On Monday May 5, dan.j.williams@intel.com wrote:
> The STRIPE_OP_* flags record the state of stripe operations which are
> performed outside the stripe lock.  Their use in indicating which
> operations need to be run is straightforward; however, interpolating what
> the next state of the stripe should be based on a given combination of
> these flags is not straightforward, and has led to bugs.  An easier to read
> implementation with minimal degrees of freedom is needed.

Thanks a lot for looking at this.

Yes, fewer degrees of freedom does seem like a good direction.

I cannot quite decide if I like what you have done or not.  That fact
that you found a bug speaks highly in favour of the approach you
took.  However it doesn't seem to be removing any flag bits, which
bothers me.  I had hoped that at least one and possibly two of
ops.{pending,ack,complete} could go.

You have made the state-machine aspect of the code more explicit by
introducing labels for the high-level states.
When you have a multi-threads machine as we do, I think it is
sometimes easier to encode just the low-level state of the data (which
is harder to get wrong due to races) and each time make a decision
based on that.

This is what we were previously doing, but it seems to be just a
little to complex.  Maybe that is telling us the for sufficiently
complex machines, focussing on the high-level states is the best way
to solve the complexity... but I'm not 100% convinced yet and am keen
to explore.

One aspect of your states that seems a bit odd is that you have both
"idle" and "done" states.  As states, these seem to me to mean much
the same thing - nothing is happening.  You do some "finish up"
tasking in the "done" state.  Maybe these should be done on the
transition from "run" back to "idle".... but maybe locking
requirements make that awkward...

As I said, I would like to see only one bitfield in place of the
current pending,ack,complete.

The way I imagine this is as follows:
  When the machine enters some state (xxx_run) there are some number
  of tasks that need to be accomplished.
  We set "state = xxx_run" and ops.pending = set.of.bits.

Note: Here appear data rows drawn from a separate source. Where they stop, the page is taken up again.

-- ==== Sys2Proof/Machine/Reply.lean ====
section
/-!
DEFINITION. Sys2Proof/Machine/Reply.lean: the replies that waiting threads get (R76), and accesses of a host through BAR2 (R467); both
read and write registers, sync objects and memory of this device in one way.
-/

namespace Sys2Proof.Machine

/-- R9, R371: what lies at a LOCAL address in CSR space or in a sync object, as the 8 bytes a viewer reads; none elsewhere. -/
def regRead (s : State) (v : Viewer) (la : Nat) : Option Word :=
  match regionOf s.part la with
  | .csr => some (csrRead s v la)
  | .so k => some (soRead s k (la - soBase k))
  | _ => none

/-- R9, R371: 8 bytes written to a register of CSR space or of a sync object; the outer none: there is no register there, the inner
one: the store waits. -/
def regWrite (s : State) (v : Viewer) (la : Nat) (w : Word) : Option (Option State) :=
  match regionOf s.part la with
  | .csr => some (csrWrite s v la w)
  | .so k => some (some (soStore s k (la - soBase k) v.lvlS w))
  | _ => none

/-- The bytes of one part of a read: those another device has sent, a register's, or memory as the thread sees it, poison read as
zero. -/
def partRead (s : State) (v : Viewer) (sb : List SBuf) (h : Half) : List Byte :=
  if h.bad then List.replicate h.len 0#8
  else if isRemote s h.pa then (h.data.getD []).take h.len ++ List.replicate (h.len - (h.data.getD []).length) 0#8
  else match regRead s v (paLocal h.pa) with
    | some w => wordBytes h.len w
    | none => readParts s sb [h]

/-- The bytes of every part of a read, in order. -/
def partsRead (s : State) (v : Viewer) (sb : List SBuf) (hs : List Half) : List Byte := (hs.map (partRead s v sb)).flatten

/-- One part of a write takes effect here; a part on another device has taken effect there. None: the store waits (R303). -/
def partWrite (s : State) (v : Viewer) (h : Half) (bs : List Byte) : Option State :=
  if h.bad || isRemote s h.pa then some s
  else match regWrite s v (paLocal h.pa) (BitVec.ofNat 64 (leNat bs)) with
    | some r => r
    | none => some (memStore s (paLocal h.pa) bs)

/-- Every part of a write, in order. -/
def partsWrite (v : Viewer) : List (Half × List Byte) → State → Option State
  | [], s => some s
  | (h, bs) :: more, s =>
    match partWrite s v h bs with
    | some s1 => partsWrite v more s1
    | none => none

/-- R76: a waiting instruction of `len` bytes completes with the registers of `x`. -/
def replyDone (s : State) (c t : Nat) (x : Thread) (len : Nat) : State :=
  wake (finishWait s c t x (x.pc + BitVec.ofNat 18 len)) c

/-- R252, R277, R421: a waiting read of local memory meets poison at `va`: under full failure protection its thread waits for the
recovery, otherwise it takes POISON, or completes with zero and counts `n` outcomes. -/
def poisonWaiting (s : State) (c t : Nat) (regs : List Reg) (va : Nat) (second : Bool) (n : Nat)
    (masked : Thread → State → State) : State :=
  let x := thOf s c t
  if steepEn s then setTh s c t { regs.foldl clearBusy x with wait := .poison }
  else if x.exm then masked (addDrop x n) (setDropped s (worldOf (coreOf s c) t))
  else faultWaiting s c t (cPoison + (if second then 0x2000 else 0)) va

/-- The parts of an access in flight that read poisoned local memory. -/
def poisonedParts (s : State) (sb : List SBuf) (hs : List Half) : List Half :=
  hs.filter fun h => memPart s h && readPoison s sb (paLocal h.pa) h.len

/-- A waiting read completed by `done`, or held or ended by the poison of its lowest-numbered part (R179); each poisoned part counts, as
often as `weight` says. -/
def readReply (s : State) (c t : Nat) (regs : List Reg) (r : Req) (weight : Half → Nat) (done : Thread → State → State) : State :=
  let x := thOf s c t
  let s := decodeHalves s ((waitParts r).filter (memPart s))
  match firstBad s x.sb r with
  | none => done x s
  | some (_, va, second) =>
    poisonWaiting s c t regs va second (((poisonedParts s x.sb (waitParts r)).map weight).sum) done

/-- R94: the masked outcomes of an access's parts counted as it completes. -/
def countBad (s : State) (c t : Nat) (x : Thread) (hs : List Half) : Thread × State :=
  countDrops s c t x (hs.filter fun h => h.bad).length

/-- R76, R118: a load's reply. -/
def replyLoad (s : State) (c t : Nat) (d : BitVec 5) (size : Nat) (u : Bool) (hs : List Half) (len : Nat) : State :=
  let v := viewerOf s (.thread (BitVec.ofNat 8 c) (BitVec.ofNat 3 t))
  let done (x : Thread) (s : State) : State :=
    let (x1, s1) := countBad s c t x hs
    replyDone s1 c t (clearBusy (putS x1 d (extendLoad size u (partsRead s1 v x1.sb hs))) (.s d)) len
  readReply s c t [.s d] (.load d size u hs len) (fun _ => 1) done

/-- R119: an atomic's reply. -/
def replyAtom (s : State) (c t : Nat) (op : AtomOp) (d : BitVec 5) (size : Nat) (b : Word) (h : Half) : State :=
  let x := thOf s c t
  let done (old : Word) (x : Thread) (s : State) : State := replyDone s c t (clearBusy (putS x d old) (.s d)) 4
  if h.bad then
    let (x1, s1) := countBad s c t x [h]
    done 0#64 x1 s1
  else if isRemote s h.pa then
    let (old, s1) := outcome s 4 [c, t, x.icount] (BitVec.ofNat 64 (leNat ((h.data.getD []).take size)))
    done old x s1
  else
    let s := decodeHalves s [h]
    if anyPoison s (paLocal h.pa) size then poisonWaiting s c t [.s d] h.va false 1 (done 0#64)
    else
      let (old, s1) := doAtom s op size (paLocal h.pa) b (getS x d)
      done old x s1

/-- R175, R177: whether a vector store's lone nibble on another device has been read and is still to be written. -/
def nibbleDue (s : State) (e : VElem) : Bool :=
  e.bits == 4 && e.halves.any fun h => !h.bad && isRemote s h.pa && h.data.isSome

/-- R177, R359: the bytes with a merged nibble leave; an element of width 0 has nothing more to write here. -/
def sendNibbles (c t : Nat) (w : World) (lvlS : Bool) (val : BitVec 8192) : Nat → List VElem → State → State × List VElem
  | _, [], s => (s, [])
  | i, e :: es, s =>
    if nibbleDue s e then
      let old := leNat ((e.halves.map fun h => h.data.getD []).flatten)
      let new := [BitVec.ofNat 8 (setBits old e.sub 4 (field val.toNat e.pos 4))]
      let hs := e.halves.map fun h => { h with data := none }
      let (s1, rest) := sendNibbles c t w lvlS val (i + hs.length) es (submitWrites s c t w lvlS i new hs)
      (s1, { e with bits := 0, halves := hs } :: rest)
    else
      let (s1, rest) := sendNibbles c t w lvlS val (i + e.halves.length) es s
      (s1, e :: rest)

/-- The parts of a vector store on other devices have been written there. -/
def localElem (s : State) (e : VElem) : VElem :=
  { e with halves := e.halves.map fun h => if isRemote s h.pa then { h with bad := true } else h }

/-- R9, R175: an element of a vector store written here: a register, or memory. None: the store waits (R303). -/
def putElem (v : Viewer) (val : BitVec 8192) (s : State) (e : VElem) : Option State :=
  match e.halves with
  | [h] =>
    if h.bad then some s
    else if e.bits = 64 then partWrite s v h (elemBytes val e)
    else some (storeElem s val e)
  | _ => some (storeElem s val e)

/-- R177, R303: the elements of a vector store written in ascending order, up to one that waits: those still to be written. -/
def putElems (v : Viewer) (val : BitVec 8192) : List VElem → State → State × List VElem
  | [], s => (s, [])
  | e :: es, s =>
    match putElem v val s (localElem s e) with
    | some s1 => putElems v val es s1
    | none => (s, e :: es)

/-- R178: the reply of a vector memory instruction with an element beyond the scratchpad. -/
def replyVec (s : State) (c t : Nat) (e : VEnt) : State :=
  let x := thOf s c t
  let v := viewerOf s (.thread (BitVec.ofNat 8 c) (BitVec.ofNat 3 t))
  match e.kind with
  | .load d fills es =>
    let done (x : Thread) (s : State) : State :=
      let got := es.map fun q => (q, partsRead s v x.sb q.halves)
      replyDone s c t (clearBusy (putV x d (loadInto (getV x d) fills got)) (.v d)) 4
    readReply s c t [.v d] (.vec e)
      (fun h => if (fmtOfCode e.vfmt.toNat) == some .mxfp4 && es.any (fun q => q.halves.contains h && q.bits == 8 && decide (q.pos < 4096))
        then 2 else 1) done
  | .store val es =>
    if es.any (nibbleDue s) then
      let (s1, es1) := sendNibbles c t (worldOf (coreOf s c) t) (isS x) val 0 es s
      setTh s1 c t { thOf s1 c t with wait := .reply (.vec { e with kind := .store val es1 }) }
    else match putElems v val es s with
    | (s1, []) => replyDone s1 c t x 4
    | (s1, rest) => setTh s1 c t { thOf s1 c t with wait := .reply (.vec { e with kind := .store val rest }) }
  | _ => s

/-- R86: the services whose replies are commands of their own. -/
def ownService (n : BitVec 8) : Bool := n == 0x20#8 || n == 0x21#8 || n == 0x22#8 || n == 0x30#8

/-- R89: RSSPILL's reply. -/
def replySpill (s : State) (c t : Nat) (b : BitVec 5) (n : Nat) (hs : List Half) : State :=
  let x := thOf s c t
  let v := viewerOf s (.thread (BitVec.ofNat 8 c) (BitVec.ofNat 3 t))
  match partsWrite v (partBytes hs (entryBytes (oldest x.rs n))) s with
  | some s1 =>
    let (x1, s2) := countBad s1 c t x hs
    replyDone s2 c t (spilled x1 b n) 4
  | none => s

/-- R89: RSFILL's reply. -/
def replyFill (s : State) (c t : Nat) (b : BitVec 5) (n : Nat) (hs : List Half) : State :=
  let v := viewerOf s (.thread (BitVec.ofNat 8 c) (BitVec.ofNat 3 t))
  let done (x : Thread) (s : State) : State :=
    let (x1, s1) := countBad s c t x hs
    replyDone s1 c t (filled x1 b (entriesOf n (partsRead s1 v x1.sb hs))) 4
  readReply s c t [] (.fill b n hs) (fun _ => 1) done

/-- R102: the reply of a store that is not posted. -/
def replyStore (s : State) (c t : Nat) (bytes : List Byte) (hs : List Half) (len : Nat) : State :=
  let v := viewerOf s (.thread (BitVec.ofNat 8 c) (BitVec.ofNat 3 t))
  match partsWrite v (partBytes hs bytes) s with
  | some s1 =>
    let (x, s2) := countBad s1 c t (thOf s1 c t) hs
    replyDone s2 c t x len
  | none => s

/-- R123: the reply of a sync operation: its result, recorded in the outcome log where it comes from another device. -/
def replyRsync (s : State) (c t : Nat) (d : BitVec 5) (h : Half) : State :=
  let x := thOf s c t
  if h.bad then
    let (x1, s1) := countBad s c t x [h]
    replyDone s1 c t (clearBusy (putS x1 d 0#64) (.s d)) 4
  else
    let (v, s1) := outcome s 1 [c, t, x.icount] (BitVec.ofNat 64 (leNat (h.data.getD [])))
    replyDone s1 c t (clearBusy (putS x d v) (.s d)) 4

/-- R76, R80: ACCESS_REPLY: what thread t waits for has come: the thread completes its instruction. A core that idles has come to clock
`atc` by then. Repeated TC0 requests are answered from the outcome log first (R408). -/
def execAccessReply (c : BitVec 8) (t : BitVec 3) (atc : Word) (s0 : State) : Out :=
  let k := coreOf s0 c.toNat
  let s := answerReplay
    (if (running s0 c.toNat).isNone then setCore s0 c.toNat { k with clk := max k.clk atc.toNat } else s0)
  let x := thOf s c.toNat t.toNat
  let ci := c.toNat
  let ti := t.toNat
  match x.wait with
  | .reply r =>
    if !(partsBack s (waitParts r)) then .next s
    else match inboundParts s (some ci) (!(reqReads r)) (waitParts r) with
    | none => .next s
    | some s => match r with
      | .load d size u hs len => .next (replyLoad s ci ti d size u hs len)
      | .store bytes hs len => .next (replyStore s ci ti bytes hs len)
      | .atom op d size b h => .next (replyAtom s ci ti op d size b h)
      | .spill b n hs => .next (replySpill s ci ti b n hs)
      | .fill b n hs => .next (replyFill s ci ti b n hs)
      | .rsync _ d _ h => .next (replyRsync s ci ti d h)
      | .synced d v => .next (replyDone s ci ti (clearBusy (putS x d v) (.s d)) 4)
      | .vec e => .next (replyVec s ci ti e)
      | .mcall n => if ownService n then .next s else .next (replyDone s ci ti (putS x 1#5 (BitVec.allOnes 64)) 4)
      | .syncWait _ _ => .next s
      | .ext _ _ _ => .next s
  | _ => .next s

/-- R467: the viewer that a host access is: the host context at level U (DESIGN CHOICE). -/
def hostViewer (s : State) : Viewer :=
  { mon := false, world := (ctxOf s s.board.hostCx).world, cx := s.board.hostCx, lvlS := false, rm := 0 }

/-- R359, R467: the part of a host access on another device is sent there. -/
def hostSubmit (s : State) (wr : Bool) (h : Half) (bs : List Byte) : State :=
  submit s (monitorAgent s) (if wr then opWr else opRd)
    { tc := 1#2, world := (hostViewer s).world, lvlS := false, cls := h.cls, dest := paDev h.pa, bytes := h.len,
      addr := paLocal h.pa, fn := 0#16, operand := 0#64, cap := h.cap, data := if wr then bs else [] } (.host h.len)

/-- R298, R467: HOST_BAR_ACCESS: a host access through BAR2 is an access of the host context at its virtual base plus the offset. -/
def execHostBarAccess (wr : Bool) (off36 : BitVec 36) (len12 : BitVec 12) (bytes : List Byte) (s : State) : Out :=
  let len := len12.toNat
  if wr && bytes.length != len then .refused .illFormed
  else if !s.board.endpoint || !(booted s) || len == 0 then .next s
  else
    let v := hostViewer s
    let va := (s.board.hostBase + off36.toNat) % 2 ^ 48
    let (rs, s1) := checkParts s 272 v.cx v.world false [if wr then rWR else rRD] 0#4 (if wr then .write else .read)
      (len == 8 && va % 8 == 0) (pieces va len)
    let hs := rs.map fun r => r.half
    if rs.any fun r => r.code != 0 then .next (hostRefused s1 wr va len)
    else match inboundParts s1 none wr hs with
    | none => .next s
    | some s1 => if wr then
      let s2 := (partBytes hs bytes).foldl (fun s p => if isRemote s p.1.pa then hostSubmit s true p.1 p.2 else s) s1
      .next ((partsWrite v (partBytes hs bytes) s2).getD s2)
    else
      let s2 := hs.foldl (fun s h => if isRemote s h.pa then hostSubmit s false h [] else s) s1
      .next { s2 with board := { s2.board with hostData := partsRead s2 v [] hs } }

end Sys2Proof.Machine
end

  Then outside the lock we doing:
    if (test_and_clean(bit, &ops.pending))
	atomic_inc(&sh->count);
	start 'bit' operation
  for each bit.
  When the operation completes, sh->count is decremented.

  So when ops.pending is 0, and sh->count is zero, xxx_run must have
  completed.
  Possibly we inc sh->count when we set the bit in pending rather than
  when we clear it.  That makes it universal that if sh->count is 0,
  then it is time to assess the current state and move on.

I remains to be seen if the various states, particularly of parity
check and repair, can be adequately deduced from the general state of
the stripe, or whether we need an explicit state variable like you
introduced.

Would you be interested in trying to remove .ack and .complete as
described above and see where that leave us?

Thanks,
NeilBrown

^ permalink raw reply	[flat|nested] 3+ messages in thread

* Re: [RFC PATCH] md: towards a replacement for the raid5 STRIPE_OP_* flags
  2008-05-06  4:10 ` Neil Brown
@ 2008-05-06 23:38   ` Dan Williams
  0 siblings, 0 replies; 3+ messages in thread
From: Dan Williams @ 2008-05-06 23:38 UTC (permalink / raw)
  To: Neil Brown; +Cc: linux-raid

On Mon, 2008-05-05 at 21:10 -0700, Neil Brown wrote:
> On Monday May 5, dan.j.williams@intel.com wrote:
> > The STRIPE_OP_* flags record the state of stripe operations which are
> > performed outside the stripe lock.  Their use in indicating which
> > operations need to be run is straightforward; however, interpolating what
> > the next state of the stripe should be based on a given combination of
> > these flags is not straightforward, and has led to bugs.  An easier to read
> > implementation with minimal degrees of freedom is needed.
> 
> Thanks a lot for looking at this.
> 
> Yes, fewer degrees of freedom does seem like a good direction.
> 
> I cannot quite decide if I like what you have done or not.  That fact
> that you found a bug speaks highly in favour of the approach you
> took.  However it doesn't seem to be removing any flag bits, which
> bothers me.  I had hoped that at least one and possibly two of
> ops.{pending,ack,complete} could go.

They are removed by this approach.  They still exist in this patch in
order to test the new code in the presence of the old code.
ops.{ack,complete} are removed from the check path, and ops.pending is
replaced with stripe_head_state.ops_run.  In this way requesting an
operation is never globally visible, which should be more robust (or at
least less code).  The only globally visible state is whether or not an
operation is quiesced.

Other things on the hit list:
* kill ops.count: requesting service from raid5_run_ops is no longer
globally visible so all we need is sh->count to tell when handle_stripe
needs to be called again.
* kill test_and_ack_op: no need for it after ops.{pending, ack,
complete} are gone.
* reduce prototype of raid5_run_ops to
  void raid5_run_ops(struct stripe_head *sh, struct stripe_head_state *s)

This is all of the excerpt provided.